Dr. Boehm is the scientific director of the Broad Institute’s Cancer Dependency Map Initiative and an institute scientist at Broad. One of his main accomplishments is the development of the Cancer Dependency Map. This is used to analyze cancer cell lines and systematically identify genetic anomalies that are associated with cancer (Boehm et. al, 2015). These gene anomalies are mass targeted with the help of none other than CRISPR.
“CRISPR is such a sharp tool, it inspires a lot more confidence than its predecessors.”Dr. Jesse Boehm
The Map is most useful in identifying gene anomalies that contribute to rare cancers. But obtaining such cancerous tumors for research is difficult. This is where organizations such as Pattern and the Rare Cancer Research Foundation (RCRF) come into play. These sister groups perform a matching program that enables patients to directly donate their tumor tissue and medical data to research. All the data generated by the project is freely available to the research community and is dedicated to open science.
“Using Pattern, the Broad Institute of MIT and Harvard has created over 40 next-generation de-identified cancer models. These models and associated data will be shared within the worldwide research community.”Barbara Van Hare, Director of Foundation Partnerships at RCRF.

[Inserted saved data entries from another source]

/-- The media clock starts (R276); `net`: the counters were loaded from network time. -/
def State.pllStart (s : State) (net : Bool) : State :=
  let s := s.modClk (fun c => { c with epochValid := net, wtrLeft := none, target := 7, absorbDev := 0, fromFree := false, looped := false })
  match s.bestRef with
  | some i => ((s.modClk (fun c => { c with pll := .locked, selected := i, holdTicks := none, holdTe := 0, holdExceeded := false,
                                            buildout := if i = 0 && net then 0 else (s.ref i).phi })).setOut (3000 * (s.ref i).freq)).steer
  | none => ((s.modClk (fun c => { c with pll := .freeRun, selected := 7, buildout := 0 })).setOut 0).steer
/-- The media clock stops. -/
def State.pllStop (s : State) : State :=
  (s.modClk (fun c => { c with pll := .stopped, looped := false, selected := 7, target := 7, wtrLeft := none, absorbDev := 0 })).steer

/-- A new active closes its loop on its best eligible input by a switch from its present frequency (R281). -/
def State.clkTakeover (s : State) : State := s.switchTo (s.bestRef.getD 6)

/-- TICK_MARKER: the standby's PLL is steered to the active's boundary, which follows its own by `offset` ns, with a loop of 100 Hz (R281). -/
def execTickMarker (offset : Int) (s : State) : Host.Outcome State Fault Refusal :=
  doneCore s (if s.followsMarker && s.sys.mediaRun then
    (s.modClk (fun c => { c with pll := .locked, selected := 7, target := 7, wtrLeft := none })).setOut (s.clk.outFreq - (Config.loopGain 13 : Int) * offset)
  else s)

/-! ## Registers (R283 to R285) -/

/-- The bandwidth codes of an input's type (R268). -/
def bwRange (i : Nat) : Nat × Nat := match i with | 0 => (3, 9) | 1 => (8, 12) | 2 => (8, 12) | 3 => (6, 11) | _ => (0, 6)
/-- A value that a CLK write may not have. -/
def clkBadArg (a : Nat) (v : W32) : Bool :=
  if a = CLK_WTR then decide (600 < fld v 9 0)
  else if a = CLK_GUARD then decide (fld v 9 0 = 0) || decide (600 < fld v 9 0)
  else if a = CLK_DISPUTE then decide (fld v 15 0 < 100) || decide (50000 < fld v 15 0)
  else if a = CLK_FWIN then decide (fld v 16 0 < 1000) || decide (100000 < fld v 16 0)
  else if a = CLK_SLEW then decide (fld v 6 0 < 10) || decide (100 < fld v 6 0)
  else if a = CLK_HOLD_SPEC then decide (v.toNat < 10)
  else if a = CLK_ABSORB_MAX then decide (200000 < fld v 17 0)
  else match refNums.find? (fun i => a == CLK_REF_CFG i) with
    | some i => decide (fld v 31 24 = 0) || decide (fld v 23 8 < 10) || decide (fld v 7 4 < (bwRange i).1) || decide ((bwRange i).2 < fld v 7 4)
    | none => false

/-- The STATE code of R283. -/
def State.refCode (s : State) (i : Nat) : Nat :=
  if 4 ≤ i ∧ s.rootPort i = none then 5
  else if (s.ref i).minority && (s.ref i).st == .qualified then 4
  else match (s.ref i).st with | .absent => 0 | .qualifying => 1 | .qualified => 2 | .disqualified => 3
def pllCode : PllState → Nat
  | .stopped => 0 | .freeRun => 1 | .switching => 2 | .locked => 3 | .absorbing => 4

/-- The computed registers of CLK. -/
def State.clkView (s : State) (off : Nat) : Option W32 :=
  let c := s.clk
  if off = 0x10 then
    some (w32 (pllCode c.pll + c.selected * 16 + c.target * 256 + b01 c.wtrLeft.isSome * 4096 + b01 c.holdExceeded * 8192
      + b01 c.atLimit * 16384 + b01 c.epochValid * 32768))
  else if off = 0x14 then some (i32 (roundDiv c.outFreq 3000))
  else if off = 0x34 then some (w32 (satN 32 c.holdTe))
  else if off = 0x40 then some (i32sat c.buildout)
  else if 0x80 ≤ off ∧ off < 0xE0 then
    let i := (off - 0x80) / 16
    let x := s.ref i
    match off % 16 with
    | 4 => some (w32 (s.refCode i + x.reason * 16 + b01 x.disputed * 256 + b01 (c.selected == i) * 512
             + (if x.st = .disqualified then (x.guardLeft + 2999) / 3000 else 0) * 65536))
    | 8 => some (i32sat x.freq)
    | 12 => some (i32sat x.phi)
    | _ => none
  else none

end Sys2Proof.Machine
end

CRISPR has proven to be a powerful tool in the development of cancer therapeutics. The main drawbacks are the potential unwanted off-target effects and edits of this technology. It is still a long way from being a cure but is one of our first promising weapons against cancer.
What do you think of this modern gene-editing device? Do you think modifying our genetic makeup is medicinally important? Are we really on the brink of a genetic cure for cancer? Let us know in the comments below!
Boehm JS, Golub TR. An ecosystem of cancer cell line factories to support a cancer dependency map. Nat Rev Genet. 2015 Jul;16(7):373-4.
M. Jinek, K. Chylinski, I. Fonfara, M.Hauer, J.A. Doudna, E. Charpentier, A programmable dual-RNA-guided DNA endonuclease in adaptive bacterial immunity. Science, 337 (2012), pp. 816–821.
Stadtmauer, E. A., Fraietta, J. A., Davis, M. M., Cohen, A. D., Weber, K. L., Lancaster, E., … & Tian, L. (2020). CRISPR-engineered T cells in patients with refractory cancer. Science, 367(6481).
Tsherniak, A., Vazquez, F., Montgomery, P. G., Weir, B. A., Kryukov, G., Cowley, G. S., … & Meyers, R. M. (2017). Defining a cancer dependency map. Cell, 170(3), 564-576.